Tanggapan saya mengenai jawaban rekan saya pada dasarnya sama, jika ini dikaitkan dengan sikap
Kepala Sekolah terhadap kasus Bu Tati hanya saja ada sedikit perbedaan pendapat yang berhubungan
dengan gaya mengajar guru. Jika menurut teman saya, setiap guru memiliki gaya mengajarnya masing-
masing sekalipun dengan gaya mengajar bu Tati yang galak sepanjang tujuannya untuk mendisiplinkan
maka tidak apa-apa, untuk hal ini saya kurang setuju.

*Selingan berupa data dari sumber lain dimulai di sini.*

-- ==== Sys2Proof/Machine/Flags.lean ====
section
/-! DEFINITION. The one flag of the hardware, `STATUS.HALT`, and the fault record beside it (10_state.md R35, R36, R53). No
command sets a carry, zero, overflow or floating-point flag, so there is no flag computation over results (R35, R53). -/

namespace Sys2Proof.Machine

/-- The code `ERRCODE` holds for a fault (60_exceptions.md R600). -/
def ErrCode.code : ErrCode → BitVec 8
  | .illegal => 1#8
  | .notCfg => 2#8
  | .size => 3#8
  | .addr => 4#8
  | .index => 5#8
  | .param => 6#8

/-- The 32 bits of `STATUS`: bit 0 is `HALT`, bits 31:1 read 0 (10_state.md R35). -/
def statusWord (s : State) : U32 := if s.halt then 1#32 else 0#32

/-- The 32 bits of `ERRCODE`: the code in bits 7:0, bits 31:8 read 0 (10_state.md R36). -/
def errcodeWord (s : State) : U32 := s.errcode.setWidth 32

end Sys2Proof.Machine
end

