-- ==== Sys2Proof/Machine/Core.lean ====
section
/-! DEFINITION. The machine as the host reads it. -/

/-- State, step and reset of the YODEL DSP engine (10_state.md R30, 00_scope.md R7, 70_reset_and_hazards.md R701). -/
def Sys2Proof.core : Host.Core :=
  { State := Sys2Proof.Machine.State
    Fault := Sys2Proof.Machine.Fault
    Refusal := Sys2Proof.Machine.Refusal
    step := Sys2Proof.Machine.step
    reset := Sys2Proof.Machine.State.reset }
end

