/-- 45_convolution.md R411, R412: `FC.INIT` takes the least power of two not below `B + M - 1` and not below 4 as its transform
size, stores the spectrum of the zero-padded response and zeroes the tail; that the size fits its register is log 1. -/
def Obligations.fast_convolution_construction : Prop :=
  ∀ s : State, Instr.fcInit.fault? s = none → s.params.wf = true → s.params.fits = true → ∃ (t : State) (p : Nat) (g : Work),
    exec .fcInit s = .next t ∧ 2 ≤ p ∧ s.r.r2.toNat + s.r.r3.toNat - 1 ≤ 2 ^ p ∧
    (∀ k, 2 ≤ k → s.r.r2.toNat + s.r.r3.toNat - 1 ≤ 2 ^ k → p ≤ k) ∧
    g = fftFwd (2 ^ p) ((List.range (2 ^ p)).map fun i => if i < s.r.r3.toNat then s.inputSample i else 0#64) ∧
    t = { s with fc := { frame := s.r.r2, irlen := s.r.r3, n := t.fc.n, hr := t.fc.hr, hi := t.fc.hi, ov := t.fc.ov } } ∧
    t.fc.n.toNat = 2 ^ p ∧
    (∀ k, k < 2 ^ p → Memory.get (t.free .fcHr) t.fc.hr k = at0 g.wr k ∧ Memory.get (t.free .fcHi) t.fc.hi k = at0 g.wi k) ∧
    ∀ n, n < s.r.r3.toNat - 1 → Memory.get (t.free .fcOv) t.fc.ov n = 0#64

/-- 45_convolution.md R401, R413: `FC.PROC` multiplies the frame's spectrum by the response's in bins `0` to `N/2`, inverts, adds
the carried tail, puts out the first `B` values and carries the next `M - 1`. -/
def Obligations.fast_convolution : Prop :=
  ∀ (s : State) (b m n : Nat) (x : Work) (hr hi : Nat → F), Instr.fcProc.fault? s = none → s.Inv →
    b = s.fc.frame.toNat → m = s.fc.irlen.toNat → n = s.fc.n.toNat →
    x = fftFwd n ((List.range n).map fun i => if i < b then s.inputSample i else 0#64) →
    hr = Memory.get (s.free .fcHr) s.fc.hr → hi = Memory.get (s.free .fcHi) s.fc.hi →
    ∃ (t : State) (v : List F) (sum : Nat → F), exec .fcProc s = .next t ∧
      v = fftInv n
        ((List.range (n / 2 + 1)).map fun k => fsub (fmul (at0 x.wr k) (hr k)) (fmul (at0 x.wi k) (hi k)))
        ((List.range (n / 2 + 1)).map fun k => fadd (fmul (at0 x.wr k) (hi k)) (fmul (at0 x.wi k) (hr k))) ∧
      (∀ i, sum i = if i < m - 1 then fadd (at0 v i) (Memory.get (s.free .fcOv) s.fc.ov i) else at0 v i) ∧
      t = { s with dm := t.dm, fc := { s.fc with ov := t.fc.ov } } ∧
      (∀ i, Memory.get (t.free .fcOv) t.fc.ov i =
        if i < m - 1 then sum (b + i) else Memory.get (s.free .fcOv) s.fc.ov i) ∧
      ∀ a, t.readDM a = overlay s.r.r1.toNat ((List.range b).map sum) s.readDM a

/-! ### WS and CU -/

/-- 46_kernel_design.md R442 to R450: each `WS.DESIGN.*` writes a kernel of the odd length `L` to `DM[r1..]` and `L` to `r7`,
and changes nothing else. `lp fc` is the low-pass kernel of cut-off `fc`: the windowed sinc taps divided by their sum; the
high pass is its spectral inversion, the band reject the sum of a low pass and a high pass, the band pass that one's
inversion. -/
def Obligations.windowed_sinc_kernels : Prop :=
  ∀ (s : State) (l : Nat) (tap lp hp br : F → Nat → F) (sum : F → Nat → F),
    l = (if (fceil (fdiv (fmul (fofNat 4) s.f.f0) s.f.f2)).toNat % 2 = 0 then
      (fceil (fdiv (fmul (fofNat 4) s.f.f0) s.f.f2)).toNat + 1 else (fceil (fdiv (fmul (fofNat 4) s.f.f0) s.f.f2)).toNat) →
    (∀ fc i, tap fc i = fmul
      (if i = (l - 1) / 2 then fdiv (fmul 0x401921FB54442D18#64 fc) s.f.f0
        else fdiv (nsin s.params (fmul (fdiv (fmul 0x401921FB54442D18#64 fc) s.f.f0) (fofInt ((i : Int) - ((l - 1) / 2 : Nat)))))
          (fofInt ((i : Int) - ((l - 1) / 2 : Nat)))) (wBlack s.params l i)) →
    (∀ fc, sum fc 0 = 0#64) → (∀ fc i, sum fc (i + 1) = fadd (sum fc i) (tap fc i)) →
    (∀ fc i, lp fc i = fdiv (tap fc i) (sum fc l)) →
    (∀ fc i, hp fc i = if i = (l - 1) / 2 then fadd (fneg (lp fc i)) 0x3FF0000000000000#64 else fneg (lp fc i)) →
    (∀ flo i, br flo i = fadd (lp flo i) (hp s.f.f3 i)) →
    ∀ c ∈ [(Instr.wsDesignLp, lp s.f.f1), (Instr.wsDesignHp, hp s.f.f1), (Instr.wsDesignBr, br s.f.f1),
        (Instr.wsDesignBp, fun i =>
          if i = (l - 1) / 2 then fadd (fneg (br s.f.f1 i)) 0x3FF0000000000000#64 else fneg (br s.f.f1 i))],
      c.1.fault? s = none → ∃ t, exec c.1 s = .next t ∧
        t = { s with dm := t.dm, r := { s.r with r7 := BitVec.ofNat 32 l } } ∧
        ∀ a, t.readDM a = overlay s.r.r1.toNat ((List.range l).map c.2) s.readDM a

/-- 46_kernel_design.md R451 to R454: each `CU.DESIGN.*` inverse-transforms the response (through `pow10(v / 20)` in the dB
mode) with zero imaginary parts, shifts it by `N/2`, windows it, writes the `N` values to `DM[r1..]` and `N` to `r7`, and
changes nothing else (`r7` keeps 32 bits, log 10). -/
def Obligations.custom_response_kernels : Prop :=
  ∀ (s : State) (r n : Nat), r = s.r.r2.toNat → n = 2 * (r - 1) →
    ∀ c ∈ [(Instr.cuDesignLin, fun v => v), (Instr.cuDesignDb, fun v => npow10 s.params (fdiv v (fofNat 20)))],
      c.1.fault? s = none → ∃ (t : State) (raw : List F), exec c.1 s = .next t ∧
        raw = fftInv n ((List.range r).map fun b => c.2 (s.inputSample b)) (List.replicate r 0#64) ∧
        t = { s with dm := t.dm, r := { s.r with r7 := BitVec.ofNat 32 n } } ∧
        ∀ a, t.readDM a =
          overlay s.r.r1.toNat ((List.range n).map fun i => fmul (at0 raw ((i + n / 2) % n)) (wBlack s.params n i)) s.readDM a

/-! ### PEQ -/

/-- 47_parametric_eq.md R481, R484: `PEQ.INIT` raises a band count below 2 to 2, flattens that many sections and keeps the
others; `PEQ.RESET` zeroes the state registers of every band and keeps the coefficients. -/
def Obligations.equaliser_construction_and_reset : Prop :=
  ∀ s : State, s.Inv →
    (Instr.peqInit.fault? s = none → ∃ t, exec .peqInit s = .next t ∧
      t = { s with bq := t.bq, peq := { fs := s.f.f0, nb := t.peq.nb } } ∧ t.peq.nb.toNat = max 2 s.r.r2.toNat ∧
      ∀ j, t.section j = if j < max 2 s.r.r2.toNat then
          ⟨0x3FF0000000000000#64, 0#64, 0#64, 0#64, 0#64, 0#64, 0#64, 0#64, 0#64⟩
        else s.section j) ∧
    (Instr.peqReset.fault? s = none → ∃ t, exec .peqReset s = .next t ∧ t = { s with bq := t.bq } ∧
      ∀ j, t.section j = if j < s.peq.nb.toNat then { s.section j with x1 := 0#64, x2 := 0#64, y1 := 0#64, y2 := 0#64 }
        else s.section j)

/-- 47_parametric_eq.md R482: `PEQ.SETBAND` is `BQ.DESIGN.LS` on band 0, `BQ.DESIGN.HS` on the last band and `BQ.DESIGN.PEAK` on
those between, with `PEQ_FS` in place of `f0`. -/
def Obligations.equaliser_band_design : Prop :=
  ∀ (s : State) (b : Nat), (Instr.peqSetband b).fault? s = none → s.Inv → ∃ t u : State,
    exec (.peqSetband b) s = .next t ∧
    exec (if b = 0 then .bqDesignLs b else if b = s.peq.nb.toNat - 1 then .bqDesignHs b else .bqDesignPeak b)
      { s with f := { s.f with f0 := s.peq.fs } } = .next u ∧
    u.halt = s.halt ∧ t = { s with bq := u.bq }

/-- 47_parametric_eq.md R483: `PEQ.PROC` gives, bit for bit, the outputs and the end state of the commands `BQ.PROC` on
section 0, section 1, ... in turn, the output of each being the input of the next. `u k` is the state after the first `k` of
them. That a NaN has the same bits on both sides is the model's choice (log 3). -/
def Obligations.equaliser_is_a_chain_of_biquads : Prop :=
  ∀ s : State, Instr.peqProc.fault? s = none → s.Inv → ∃ (t : State) (u : Nat → State),
    exec .peqProc s = .next t ∧ u 0 = s ∧
    (∀ k, k < s.peq.nb.toNat →
      exec (.bqProc k) { u k with r := { s.r with r0 := if k = 0 then s.r.r0 else s.r.r1 } } = .next (u (k + 1)) ∧
      (u (k + 1)).halt = s.halt) ∧
    t = { u s.peq.nb.toNat with r := s.r, dm := t.dm } ∧ t.bq.drop s.peq.nb.toNat = s.bq.drop s.peq.nb.toNat ∧
    ∀ a, t.readDM a = (u s.peq.nb.toNat).readDM a

/-! ### Blocks -/

/-- 43_iir_filters.md R300, 42_delay_line.md R267: for every block command with a length operand, two commands of `n1` and `n2`
samples give the same outputs and end state as one of `n1 + n2` samples on the concatenated input, when the first output block
does not run into the second input block (the in-place use `r1 = r0` among the cases allowed). For `SVF.PROC` the same with all
its addresses moved on, when no enabled output block runs from the first command into the second half of the input or of an
output written before it. That a NaN has the same bits on both sides is the model's choice (log 3). -/
def Obligations.splitting_a_block_changes_nothing : Prop :=
  (∀ (i : Instr) (s : State) (n1 n2 : U32),
    (i ∈ [.spProc, .dlProc, .cbProc, .peqProc] ∨ ∃ k, i = .bqProc k) → s.Inv → s.r.r2.toNat = n1.toNat + n2.toNat →
    i.fault? s = none → (s.r.r1.toNat ≤ s.r.r0.toNat ∨ s.r.r0.toNat + s.r.r2.toNat ≤ s.r.r1.toNat) →
    ∃ t t1 t2 : State, exec i s = .next t ∧ exec i { s with r := { s.r with r2 := n1 } } = .next t1 ∧
      exec i { t1 with r := { s.r with r0 := s.r.r0 + n1, r1 := s.r.r1 + n1, r2 := n2 } } = .next t2 ∧
      t1.halt = s.halt ∧ t = { t2 with r := s.r, dm := t.dm } ∧ ∀ a, t.readDM a = t2.readDM a) ∧
  ∀ (m : Nat) (s : State) (n1 n2 : U32), s.Inv → s.r.r2.toNat = n1.toNat + n2.toNat → (Instr.svfProc m).fault? s = none →
    ((s.r.r0 :: s.svfOutputs m).Pairwise fun a b => b.toNat ≤ a.toNat ∨ a.toNat + s.r.r2.toNat ≤ b.toNat) →
    ∃ t t1 t2 : State, exec (.svfProc m) s = .next t ∧ exec (.svfProc m) { s with r := { s.r with r2 := n1 } } = .next t1 ∧
      exec (.svfProc m) { t1 with r := { s.r with
        r0 := s.r.r0 + n1, r1 := s.r.r1 + n1, r2 := n2, r3 := s.r.r3 + n1, r4 := s.r.r4 + n1, r5 := s.r.r5 + n1 } } =
        .next t2 ∧
      t1.halt = s.halt ∧ t = { t2 with r := s.r, dm := t.dm } ∧ ∀ a, t.readDM a = t2.readDM a

end
end

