/-- Output blocks written in two parts are those written whole. -/
theorem overlayOuts_append {outs : List (U32 × (α → F))} {ys1 ys2 : List α} {n1 : U32} (hlen : ys1.length = n1.toNat)
    (hpair : outs.Pairwise fun o q => NoRun (ys1.length + ys2.length) o.1 q.1)
    (hfit : ∀ o ∈ outs, ys2 = [] ∨ o.1.toNat + n1.toNat < 2 ^ 32) (old : Nat → F) :
    overlayOuts outs (ys1 ++ ys2) old = overlayOuts (shiftOuts n1 outs) ys2 (overlayOuts outs ys1 old) := by
  induction outs generalizing old with
  | nil => rfl
  | cons o outs ih =>
    obtain ⟨hfirst, hrest⟩ := List.pairwise_cons.1 hpair
    obtain ⟨ho, hfits⟩ := List.forall_mem_cons.1 hfit
    have hshift := overlay_shift (vs := ys2.map o.2) (ho.imp_left fun h => by rw [h, List.map_nil])
    have hcomm := overlayOuts_overlay_comm (outs := outs) (ys := ys1) (a := o.1.toNat + n1.toNat) (vs := ys2.map o.2)
      fun q hq => by
        have := hfirst q hq
        unfold NoRun at this
        rw [List.length_map]
        omega
    calc overlayOuts (o :: outs) (ys1 ++ ys2) old
        = overlayOuts outs (ys1 ++ ys2) (overlay o.1.toNat ((ys1 ++ ys2).map o.2) old) := rfl
      _ = overlayOuts outs (ys1 ++ ys2) (overlay (o.1.toNat + n1.toNat) (ys2.map o.2)
            (overlay o.1.toNat (ys1.map o.2) old)) := by rw [List.map_append, overlay_append, List.length_map, hlen]
      _ = overlayOuts (shiftOuts n1 outs) ys2 (overlay (o.1 + n1).toNat (ys2.map o.2)
            (overlayOuts outs ys1 (overlay o.1.toNat (ys1.map o.2) old))) := by rw [ih hrest hfits, hcomm, hshift]
      _ = overlayOuts (shiftOuts n1 (o :: outs)) ys2 (overlayOuts (o :: outs) ys1 old) := rfl

end

/-! ### Block commands -/

/-- What the block commands share: the states that command `i` can reach from `s` are those `st v r m` with a value `v` of
the unit, argument registers `r` and a data memory `m`; the command feeds its input block through `f` and writes its output
blocks. `good` says what the checks ask of the unit. -/
structure BlockUnit {τ α : Type} (i : Instr) (s : State) (st : τ → IntArgs → Memory → State) (f : τ → F → τ × α)
    (outs : IntArgs → List (U32 × (α → F))) (good : τ → Prop) : Prop where
  setR : ∀ v r m r', { st v r m with r := r' } = st v r' m
  update : ∀ v r m r' m', { st v r m with r := r', dm := m' } = st v r' m'
  dm : ∀ v r m, (st v r m).dm = m
  readDM : ∀ v r m, (st v r m).readDM = Memory.get (s.free .dm) m
  halt : ∀ v r m, (st v r m).halt = s.halt
  start : ∃ v, good v ∧ st v s.r s.dm = s
  keeps : ∀ v x, good v → good (f v x).1
  passes : ∀ v r m, good v → (i.fault? (st v r m) = none ↔
    r.r2.toNat ≤ s.params.blkMax ∧ s.inRange r.r0 r.r2.toNat ∧ ∀ o ∈ outs r, s.inRange o.1 r.r2.toNat)
  effect : ∀ v r m, good v → i.effect (st v r m) =
    st (runBlock f v (Memory.readBlock (s.free .dm) m r.r0.toNat r.r2.toNat)).1 r
      (writeOuts (outs r) (runBlock f v (Memory.readBlock (s.free .dm) m r.r0.toNat r.r2.toNat)).2 m)

/-- A block command of which every check passes. -/
theorem BlockUnit.exec_eq {τ α : Type} {i : Instr} {s : State} {st : τ → IntArgs → Memory → State} {f : τ → F → τ × α}
    {outs : IntArgs → List (U32 × (α → F))} {good : τ → Prop} (hu : BlockUnit i s st f outs good) {v : τ} (hv : good v)
    {r : IntArgs} {m : Memory} {run : τ × List α}
    (hrun : run = runBlock f v (Memory.readBlock (s.free .dm) m r.r0.toNat r.r2.toNat))
    (h : r.r2.toNat ≤ s.params.blkMax ∧ s.inRange r.r0 r.r2.toNat ∧ ∀ o ∈ outs r, s.inRange o.1 r.r2.toNat) :
    exec i (st v r m) = .next (st run.1 r (writeOuts (outs r) run.2 m)) := by
  rw [exec_of_no_fault ((hu.passes v r m hv).2 h), hu.effect v r m hv, hrun]

/-- The last cell of a block's second part lies below the end of the address space. -/
theorem addr_of_inRange {s : State} (hwf : s.params.dmWords ≤ 2 ^ 32) {a : U32} {n1 n2 : U32}
    (h : s.inRange a (n1.toNat + n2.toNat)) : n2.toNat = 0 ∨ a.toNat + n1.toNat < 2 ^ 32 := by
  unfold State.inRange at h
  omega

/-- Both parts of a block in range are in range. -/
theorem inRange_parts {s : State} (hwf : s.params.dmWords ≤ 2 ^ 32) {a n1 n2 : U32}
    (h : s.inRange a (n1.toNat + n2.toNat)) : s.inRange a n1.toNat ∧ s.inRange (a + n1) n2.toNat := by
  have hmod := addr_of_inRange hwf h
  unfold State.inRange at h ⊢
  rw [BitVec.toNat_add]
  obtain h0 | hlt := hmod
  · omega
  · rw [Nat.mod_eq_of_lt hlt]
    omega

/-- The second part of the input block is not written by the first parts of the output blocks. -/
theorem readBlock_writeOuts_second {α : Type} (free : Nat → F) (m : Memory) {outs : List (U32 × (α → F))} {ys : List α}
    {a n1 n2 : U32} (hlen : ys.length = n1.toNat) (haddr : n2.toNat = 0 ∨ a.toNat + n1.toNat < 2 ^ 32)
    (hread : ∀ o ∈ outs, NoRun (n1.toNat + n2.toNat) a o.1) :
    Memory.readBlock free (writeOuts outs ys m) (a + n1).toNat n2.toNat =
      Memory.readBlock free m (a.toNat + n1.toNat) n2.toNat := by
  obtain h0 | hlt := haddr
  · simp [Memory.readBlock, h0]
  · refine List.map_congr_left fun j hj => ?_
    have hj := List.mem_range.1 hj
    rw [BitVec.toNat_add, Nat.mod_eq_of_lt hlt, get_writeOuts, overlayOuts_outside fun o ho => ?_]
    have := hread o ho
    unfold NoRun at this
    omega

/-- Two block commands on the two parts of a block do what one does on the whole. -/
theorem BlockUnit.split {τ α : Type} {i : Instr} {s : State} {st : τ → IntArgs → Memory → State} {f : τ → F → τ × α}
    {outs : IntArgs → List (U32 × (α → F))} {good : τ → Prop} (hu : BlockUnit i s st f outs good)
    (hwf : s.params.dmWords ≤ 2 ^ 32) {n1 n2 : U32} (hn : s.r.r2.toNat = n1.toNat + n2.toNat) (hf : i.fault? s = none)
    (hpair : (s.r.r0 :: (outs s.r).map Prod.fst).Pairwise (NoRun s.r.r2.toNat)) {ra rb : IntArgs}
    (ha : ra.r0 = s.r.r0 ∧ ra.r2 = n1 ∧ outs ra = outs s.r)
    (hb : rb.r0 = s.r.r0 + n1 ∧ rb.r2 = n2 ∧ outs rb = shiftOuts n1 (outs s.r)) :
    ∃ t t1 t2 : State, exec i s = .next t ∧ exec i { s with r := ra } = .next t1 ∧ exec i { t1 with r := rb } = .next t2 ∧
      t1.halt = s.halt ∧ t = { t2 with r := s.r, dm := t.dm } ∧ ∀ a, t.readDM a = t2.readDM a := by
  obtain ⟨v, hv, hstart⟩ := hu.start
  obtain ⟨ha0, ha2, hao⟩ := ha
  obtain ⟨hb0, hb2, hbo⟩ := hb
  obtain ⟨hlen, hin, hout⟩ := (hu.passes v s.r s.dm hv).1 (hstart.symm ▸ hf)
  obtain ⟨hread, hwrites⟩ := List.pairwise_cons.1 hpair
  rw [hn] at hlen hin hout hread hwrites
  have hx := Memory.readBlock_add (s.free .dm) s.dm s.r.r0.toNat n1.toNat n2.toNat
  rw [← hn] at hx
  set x1 := Memory.readBlock (s.free .dm) s.dm s.r.r0.toNat n1.toNat
  set x2 := Memory.readBlock (s.free .dm) s.dm (s.r.r0.toNat + n1.toNat) n2.toNat
  set R1 := runBlock f v x1 with hR1
  set R2 := runBlock f R1.1 x2 with hR2
  have hlen1 : R1.2.length = n1.toNat := by simp [hR1, x1]
  have hlen2 : R2.2.length = n2.toNat := by simp [hR2, x2]
  have hwhole := hu.exec_eq hv (r := s.r) (m := s.dm) (run := (R2.1, R1.2 ++ R2.2))
    (by rw [hx, runBlock_append]) (by rw [hn]; exact ⟨hlen, hin, hout⟩)
  have hfirst := hu.exec_eq hv (r := ra) (m := s.dm) (run := R1) (by rw [ha0, ha2]) (by
    rw [ha0, ha2, hao]
    exact ⟨by omega, (inRange_parts hwf hin).1, fun o ho => (inRange_parts hwf (hout o ho)).1⟩)
  have hsecond := hu.exec_eq (hR1 ▸ runBlock_inv hu.keeps v x1 hv) (r := rb) (m := writeOuts (outs s.r) R1.2 s.dm) (run := R2)
    (by
      rw [hb0, hb2, readBlock_writeOuts_second _ _ hlen1 (addr_of_inRange hwf hin) fun o ho =>
        hread o.1 (List.mem_map_of_mem ho)])
    (by
      rw [hb0, hb2, hbo]
      refine ⟨by omega, (inRange_parts hwf hin).2, fun o ho => ?_⟩
      obtain ⟨q, hq, rfl⟩ := List.mem_map.1 ho
      exact (inRange_parts hwf (hout q hq)).2)
  rw [hstart] at hwhole
  rw [hao] at hfirst
  rw [hbo, ← hu.setR _ ra] at hsecond
  have hsa := hu.setR v s.r s.dm ra
  rw [hstart] at hsa
  refine ⟨_, _, _, hwhole, (congrArg (exec i) hsa).trans hfirst, hsecond, hu.halt _ _ _, ?_, fun a => ?_⟩
  · rw [hu.dm, hu.update]
  · rw [hu.readDM, hu.readDM, get_writeOuts, get_writeOuts, get_writeOuts]
    refine congrFun (overlayOuts_append hlen1 ?_ (fun o ho => ?_) _) a
    · rw [hlen1, hlen2]
      exact List.pairwise_map.1 hwrites
    · exact (addr_of_inRange hwf (hout o ho)).imp_left fun h0 => List.eq_nil_of_length_eq_zero (hlen2.trans h0)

Menurut saya disiplin disini tidak dimaksudkan
untuk memaksa anak berperilaku sesuai dengan kehendak kita sekalipun dengan cara-cara yang keras,
namun disiplin bagi saya harus lahir dari kesadaran diri/motivasi intrinsik (disiplin positif) dan ini dapat di
bentuk mulai dari menjadi guru sebagai figure teladan. Guru semestinya menjadi sosok yang
menyenangkan bagi murid, mendidik dengan hati jauh dari tekanan dan keterpaksaan. Adapun bentuk
dari keputusan yang harus diambil Kepala Sekolah ini berhubungan dengan paradigma dilema etika
jangka pendek melawan jangka panjang. Disini Bu Tati menganggap bahwa dengan bersikap keras dan
tegas kepada murid akan membentuk disiplin anak dalam belajar sehingga memiliki prestasi akademik
yang baik namun akan sangat bijaksana apabila Bu Tati mempertimbangkan dampak jangka panjang
yang mungkin dialami dari murid tersebut akibat tindakan tegasnya yang menghukum anak secara fisik
yaitu dapat menimbulkan rasa malu, rendah diri dan trauma. Maka dari itu sebaiknya Bu Tati tidak
mengambil keputusan dalam keadaan emosi dimana bu Tati dapat melakukan teknik restitusi kepada
murid tersebut agar ia dapat memperbaiki kesalahannnya dan memberikan hukuman yang sifatnya
mendidik. Untuk memberikan pemahaman ini diperlukan peran Kepala Sekolah dalam mensosialisasikan
Budaya Positif kepada guru dan seluruh warga sekolah.